Work request: Precise copying is required. Return the data below in full.

Entries provided:
*** Block opens ***
-- ==== Sys2Proof/Laws/PerInstr.lean ====
section
/-! SUPPORT. The statement of every command as syntax: a command that is not well-formed is refused by the name of one of its
own checks, and a well-formed one by none. -/

set_option Elab.async false

namespace Sys2Proof.Laws

/-- A list of checks holds throughout, or the first one that fails names itself. -/
theorem checks_named (l : List (String × Bool)) :
    (l.all (·.2) = true ∧ (l.find? fun (c : String × Bool) => !c.2).map (·.1) = none) ∨
    (l.all (·.2) = false ∧ ∃ n ∈ l.map (·.1), (l.find? fun (c : String × Bool) => !c.2).map (·.1) = some n) := by
  induction l with
  | nil => exact .inl ⟨rfl, rfl⟩
  | cons c t ih =>
    obtain ⟨n, b⟩ := c
    cases b with
    | false => exact .inr ⟨rfl, n, by simp, by simp⟩
    | true =>
      rcases ih with ⟨h1, h2⟩ | ⟨h1, m, h2, h3⟩
      · exact .inl ⟨by simpa using h1, by simpa using h2⟩
      · exact .inr ⟨by simpa using h1, m, by simp only [List.map_cons, List.mem_cons]; exact .inr h2, by simpa using h3⟩

/-- A command is well-formed and refused by no check, or refused by one of its own checks by name. -/
def WellFormedNamed.Statement (i : Instr) : Prop :=
  (WellFormed i = true ∧ refusedBy i = none) ∨ (WellFormed i = false ∧ ∃ n ∈ (checks i).map (·.1), refusedBy i = some n)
*** Block closes ***
Answer below:
-- ==== Sys2Proof/Laws/PerInstr.lean ====
section
/-! SUPPORT. The statement of every command as syntax: a command that is not well-formed is refused by the name of one of its
own checks, and a well-formed one by none. -/

set_option Elab.async false

namespace Sys2Proof.Laws

/-- A list of checks holds throughout, or the first one that fails names itself. -/
theorem checks_named (l : List (String × Bool)) :
    (l.all (·.2) = true ∧ (l.find? fun (c : String × Bool) => !c.2).map (·.1) = none) ∨
    (l.all (·.2) = false ∧ ∃ n ∈ l.map (·.1), (l.find? fun (c : String × Bool) => !c.2).map (·.1) = some n) := by
  induction l with
  | nil => exact .inl ⟨rfl, rfl⟩
  | cons c t ih =>
    obtain ⟨n, b⟩ := c
    cases b with
    | false => exact .inr ⟨rfl, n, by simp, by simp⟩
    | true =>
      rcases ih with ⟨h1, h2⟩ | ⟨h1, m, h2, h3⟩
      · exact .inl ⟨by simpa using h1, by simpa using h2⟩
      · exact .inr ⟨by simpa using h1, m, by simp only [List.map_cons, List.mem_cons]; exact .inr h2, by simpa using h3⟩

/-- A command is well-formed and refused by no check, or refused by one of its own checks by name. -/
def WellFormedNamed.Statement (i : Instr) : Prop :=
  (WellFormed i = true ∧ refusedBy i = none) ∨ (WellFormed i = false ∧ ∃ n ∈ (checks i).map (·.1), refusedBy i = some n)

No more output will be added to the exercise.